Once the line containing "jobOf x x.bytes" is found in the entries below, reproduce it and every line after it, stopping at and including the line containing "def execEngcmdAsbuild (x"; reproduce nothing else, and keep each line exact.

### Entries supplied

/-- A piece is written at once; or, where its page is being copied, in its order of arrival (R98). A failing row gives its class and subcode. -/
def State.writePiece (s : State) (who : Writer) (d root : Nat) (va : W64) (bs : List Byte) : State × Option (Nat × Nat) :=
  match s.xlatDie d root va .write true with
  | (s, .fail cls sub) => (s, some (cls, sub))
  | (s, .ok pa pte addr) =>
    let x : LateWrite := { who := who, core := none, die := d, lane := 0, va := va, off := pa % 65536, op := .bytes bs }
    match (s.touch addr true).cowTouch addr with
    | (s, .clear) => (s.writeMem d (pteScope pte) pa bs, none)
    | (s, .wait) => (s.queueLate addr x, none)
    | (s, .bad) => (s, some (1, 5))
    | (s, .noFrame) =>
      match who with
      | .engine _ => (s, some (1, 7))
      | _ => (s.queueLate addr x, none)

/-- Pages that `n` bytes from an address touch. -/
def pageRun (va : W64) (n : Nat) : Nat := if n = 0 then 0 else (va.toNat % 65536 + n + 65535) / 65536

/-- Checks that a run of pages may be read. -/
def readPages (d root : Nat) : Nat → W64 → State → State × Option (Nat × Nat)
  | 0, _, s => (s, none)
  | n + 1, va, s =>
    match s.xlatDie d root va .read true with
    | (s, .fail c k) => (s, some (c, k))
    | (s, .ok _ _ addr) => readPages d root n (va + 65536) (s.touch addr false)

/-! ## Descriptors (R271 to R276), as eight dwords -/

abbrev Desc := List W64

def descW (d : Desc) (h l : Nat) : W64 := BitVec.ofNat 64 (recBits d h l)

/-- Nonzero reserved bytes. -/
def descReserved (kind : Nat) (d : Desc) : Bool :=
  recBits d 63 8 ≠ 0 ||
  (match kind with
   | 0 | 1 => recBits d 511 200 ≠ 0
   | 2 | 3 => recBits d 511 224 ≠ 0
   | 4 => recBits d 191 168 ≠ 0 || recBits d 511 384 ≠ 0
   | 5 => recBits d 191 160 ≠ 0 || recBits d 511 320 ≠ 0
   | 6 => recBits d 255 208 ≠ 0 || recBits d 511 320 ≠ 0
   | _ => recBits d 319 264 ≠ 0 || recBits d 511 384 ≠ 0)

/-- Fields invalid for the kind. -/
def descInvalid (kind : Nat) (d : Desc) : Bool :=
  let ty (n : Nat) : Bool := !([0, 1, 3].contains n)
  recBits d 7 0 ≠ kind ||
  (match kind with
   | 0 | 1 => false
   | 2 | 3 => recBits d 127 64 % 65536 ≠ 0 || recBits d 191 128 = 0 || recBits d 191 128 % 65536 ≠ 0
   | 4 => recBits d 159 128 = 0 || 2 ^ 28 < recBits d 159 128 || 1 < recBits d 167 160
   | 5 => recBits d 159 128 = 0 || 4096 < recBits d 159 128
   | 6 => recBits d 191 128 = 0 || 2 < recBits d 199 192 || ty (recBits d 207 200)
   | _ => ty (recBits d 263 256))

/-- Reads a 64-byte record through the generic path, sector by sector; `none` where it is misaligned or not readable. -/
def State.genRecord (s : State) (core root : Nat) (va : W64) : State × Option Desc :=
  if va.toNat % 64 ≠ 0 then (s, none)
  else
    match s.xlatCore core root va .read with
    | (s, .fail _ _) => (s, none)
    | (s, .ok pa pte addr) =>
      if !s.memReady pa then (s, none)
      else
        let (s, b) := (s.touch addr false).readLine core .generic (pteScope pte) pa 32
        let (s, b') := s.readLine core .generic (pteScope pte) (pa + 32) 32
        (s, some (dwords (b ++ b') 8))

/-- The completion record's address is a multiple of 16 on a writable page. -/
def Ctx.ctrOk (c : Ctx) (a : W64) : Bool :=
  a.toNat % 16 = 0 && (match (c.s.xlatCore c.core (c.s.rootOf c.g) a .write).2 with
    | .ok _ _ _ => true
    | .fail _ _ => false)

/-- What the checks at issue give: the descriptor and RECON's record, or a RECBAD subcode. -/
def Ctx.engRead (c : Ctx) (kind : Nat) (x : Op) : State × Except Nat (Desc × CovRec) :=
  let root := c.s.rootOf c.g
  match c.s.genRecord c.core root (c.scalar x.lit x.a) with
  | (s, none) => (s, .error 1)
  | (s, some d) =>
    let (s, r) := if kind = 7 then s.genRecord c.core root (descW d 127 64) else (s, some [])
    match r with
    | none => (s, .error 1)
    | some r =>
      if !c.ctrOk (c.scalar x.lit x.c) then (s, .error 1)
      else if descReserved kind d || (kind = 7 && covReserved r) then (s, .error 2)
      else if descInvalid kind d || (kind = 7 && covInvalid r) then (s, .error 3)
      else (s, .ok (d, r))

/-- The coordinates operand as the lowest active lane that is not a helper gives it; a scalar gives it whatever lanes are active. -/
def Ctx.engCoord (c : Ctx) (x : Op) : Option W64 :=
  if isVec x.b then (lowLane c.real).map (fun l => (c.src x.lit x.b).at l) else some (c.scalar x.lit x.b)

/-- RECON names a block of its record, or every block (R276). -/
def blockOk (r : CovRec) (n : Nat) : Bool := n = 2 ^ 32 - 1 || n < covGx r * covGy r * covGz r

def engCheck (kind : Nat) (x : Op) (c : Ctx) : Option TrapInfo :=
  let bad (k : Nat) : Option TrapInfo := some (TrapInfo.unit 7 k (c.scalar x.lit x.a))
  match (c.engRead kind x).2 with
  | .error k => bad k
  | .ok (d, r) =>
    if kind ≤ 1 && (c.tileEntry (recBits d 199 192) false).isNone then some (tileBad 0)
    else if kind = 7 then
      match c.engCoord x with
      | some b => if blockOk r (b.toNat % 2 ^ 32) then none else bad 3
      | none => none
    else none

/-- Ready bit of a kind's engine on the issuing die (R430); the wellhead's is looked at page by page, and RECON's unit has none. -/
def engReadyBit (kind : Nat) : Option Nat :=
  match kind with
  | 0 | 1 => some 19
  | 4 => some 21
  | 5 | 6 => some 20
  | _ => none

def engRun (kind : Nat) (x : Op) (c : Ctx) : Run :=
  let a := c.scalar x.lit x.a
  match c.engRead kind x, c.s.launchOf c.g, lowLane c.real, c.engCoord x with
  | (_, .error k), _, _, _ => .trap (TrapInfo.unit 7 k a)
  | (s, .ok (d, r)), some (key, l), some _, some xy =>
    let ready := match engReadyBit kind with
      | some b => (s.dieReg c.die .dready).getLsbD b
      | none => true
    let queue (s : State) (tile : Option (Nat × Nat × Shape)) : Run :=
      let (h, s) := s.newHandle
      let cmd : EngCmd :=
        { kind := kind, src := c.g, srcSub := c.sub, started := false, die := c.die, launch := key, wg := c.w.wg, lseq := c.w.lseq, wgid := s.wgidOf c.w, area := l.area,
          desc := d, x := xy.toNat % 2 ^ 32, y := xy.toNat / 2 ^ 32, ctr := c.scalar x.lit x.c, fpc := c.u.pc, tile := tile, recon := r,
          pages := 0, bad := 0, readDone := false, sent := false, data := [], buf := [], face := none, plan := [], todo := [], after := none,
          status := if ready then none else some (stNOT_READY, 0, 0), dead := false }
      .go (Fin.nil { s with engines := s.engines.put h cmd })
    if kind ≤ 1 then
      match c.tileEntry (recBits d 199 192) false with
      | none => .trap (tileBad 0)
      | some (k, i, t) =>
        if t.shape.esz = 0 && xy.toNat % 2 = 1 then .trap (TrapInfo.unit 7 3 a)
        else if !t.admits (if kind = 0 then .fill else .copyout) then .block s (.tile i (if kind = 0 then .fill else .copyout))
        else
          let t' := if kind = 0 then { t with state := 1, swfill := false } else { t with state := 3, readers := t.readers + 1 }
          queue (s.setTile k.core i t') (some (k.core, i, t.shape))
    else if kind = 7 && !blockOk r (xy.toNat % 2 ^ 32) then .trap (TrapInfo.unit 7 3 a)
    else queue s none
  | (s, .ok _), _, _, _ => .go (Fin.nil s)

def engJob (kind : Nat) (x : Op) : Job :=
  { jobOf x x.bytes (engRun kind x) with endsRegion := true, reads := x.b.run 1, uniform := engCheck kind x }

def execEngcmdCopyin (x : Op) (s : State) : Out := issue (engJob 0 x) s
def execEngcmdCopyout (x : Op) (s : State) : Out := issue (engJob 1 x) s
def execEngcmdPublish (x : Op) (s : State) : Out := issue (engJob 2 x) s
def execEngcmdRetire (x : Op) (s : State) : Out := issue (engJob 3 x) s
def execEngcmdAsbuild (x : Op) (s : State) : Out := issue (engJob 4 x) s
def execEngcmdHalo (x : Op) (s : State) : Out := issue (engJob 5 x) s
def execEngcmdAllred (x : Op) (s : State) : Out := issue (engJob 6 x) s
def execEngcmdRecon (x : Op) (s : State) : Out := issue (engJob 7 x) s

/-! ## Changing a command -/

def State.setEng (s : State) (id : Nat) (c : EngCmd) : State := { s with engines := s.engines.put id c }

/-- The command's effects end with a status. -/
def State.endEng (s : State) (id : Nat) (c : EngCmd) (code sub detail : Nat) : State :=
  s.setEng id { c with plan := [], todo := [], after := none, status := some (code, sub, detail) }

/-- The status of a row of R78 (R271); no frame is NOFRAME (R98). -/
def rowStatus (e : Nat × Nat) : Nat × Nat := if e.1 = 2 then (stSCOPEFAULT, e.2) else if e = (1, 7) then (stNOFRAME, 0) else (stMEMFAULT, e.2)

/-- A failing row ends the command. -/
def State.failEng (s : State) (id : Nat) (c : EngCmd) (e : Nat × Nat) : State := s.endEng id c (rowStatus e).1 (rowStatus e).2 0

/-- The engine a command goes to: the copy engine, the wellhead, the builder, the collective engine, the reconstruction unit (R270). -/
def engineOf (kind : Nat) : Nat := match kind with
  | 0 | 1 => 0
  | 2 | 3 => 1
  | 4 => 2
  | 5 | 6 => 3
  | _ => 4

/-- The commands of one unit to one engine start in issue order (R270). -/
def State.mayStart (s : State) (id : Nat) (c : EngCmd) : Bool :=
  s.engines.all (fun p => !(p.1 < id && !p.2.started && p.2.src = c.src && p.2.srcSub = c.srcSub && p.2.lseq = c.lseq
    && engineOf p.2.kind = engineOf c.kind))

/-- A write of the command waits at a page that is being copied. -/
def State.engLate (s : State) (id : Nat) : Bool := s.cows.any (fun p => p.2.late.any (fun x => x.who = .engine id))

/-- Writes that the command is to make, and the status it ends with after them. -/
def State.planWrites (s : State) (id : Nat) (c : EngCmd) (ws : List (W64 × List Byte)) (detail : Nat × Nat) : State :=
  s.setEng id { c with todo := ws, after := some (detail.1, 0, detail.2) }

/-! ## The copy engine (R272) -/

def copyAddr (c : EngCmd) : W64 := descW c.desc 127 64
def copyPitch (c : EngCmd) : W64 := descW c.desc 191 128

/-- Address of the first element of row `i` in memory. -/
def copyRow (c : EngCmd) (h : Shape) (i : Nat) : W64 :=
  copyAddr c + BitVec.ofNat 64 (c.y + i) * copyPitch c + BitVec.ofNat 64 (if h.esz = 0 then c.x / 2 else c.x * 2 ^ (h.esz - 1))

/-- Element `j` of a row's bytes. -/
def rowElem (h : Shape) (bs : List Byte) (j : Nat) : Nat :=
  if h.esz = 0 then fieldN bs (j / 2) 1 / 16 ^ (j % 2) % 16 else fieldN bs (j * 2 ^ (h.esz - 1)) (2 ^ (h.esz - 1))

/-- Where a copy stands: the row, the byte in it, the address there, and how many bytes lie in one element of the transfer (R103). -/
def copyAt (c : EngCmd) (h : Shape) : Nat × Nat × W64 × Nat :=
  let n := h.span h.cols
  let i := c.data.length / n
  let o := c.data.length % n
  let va := copyRow c h i + BitVec.ofNat 64 o
  (i, o, va, min (8 - va.toNat % 8) (n - o))

/-- The columns of a row whose last bit lies among `m` bytes from byte `o`. -/
def colsIn (h : Shape) (o m : Nat) : List Nat := (List.range h.cols).filter (fun j => o * 8 < (j + 1) * h.bits && (j + 1) * h.bits ≤ (o + m) * 8)

/-- COPYIN: the next bytes of the matrix are read, and the elements they complete are put in the tile. -/
def copyinUnit (id : Nat) (c : EngCmd) (s : State) : State :=
  match c.tile, s.group? c.wg with
  | some (_, _, h), some k =>
    let n := h.span h.cols
    if h.rows * n ≤ c.data.length then s.endEng id c 0 0 0
    else
      let (i, o, va, m) := copyAt c h
      match s.readVa c.die c.area.root va true m with
      | (s, .error e) => s.failEng id c e
      | (s, .ok b) =>
        let data := c.data ++ b
        let put (s : State) (j : Nat) : State :=
          (s.stage k none (h.elem i j).1 (max 1 (h.bits / 8))).tilePut k h i j (rowElem h (data.drop (i * n)) j)
        ((colsIn h o m).foldl put s).setEng id { c with data := data }
  | _, _ => s.endEng id c 0 0 0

######

__Expected output__
  { jobOf x x.bytes (engRun kind x) with endsRegion := true, reads := x.b.run 1, uniform := engCheck kind x }

def execEngcmdCopyin (x : Op) (s : State) : Out := issue (engJob 0 x) s
def execEngcmdCopyout (x : Op) (s : State) : Out := issue (engJob 1 x) s
def execEngcmdPublish (x : Op) (s : State) : Out := issue (engJob 2 x) s
def execEngcmdRetire (x : Op) (s : State) : Out := issue (engJob 3 x) s
def execEngcmdAsbuild (x : Op) (s : State) : Out := issue (engJob 4 x) s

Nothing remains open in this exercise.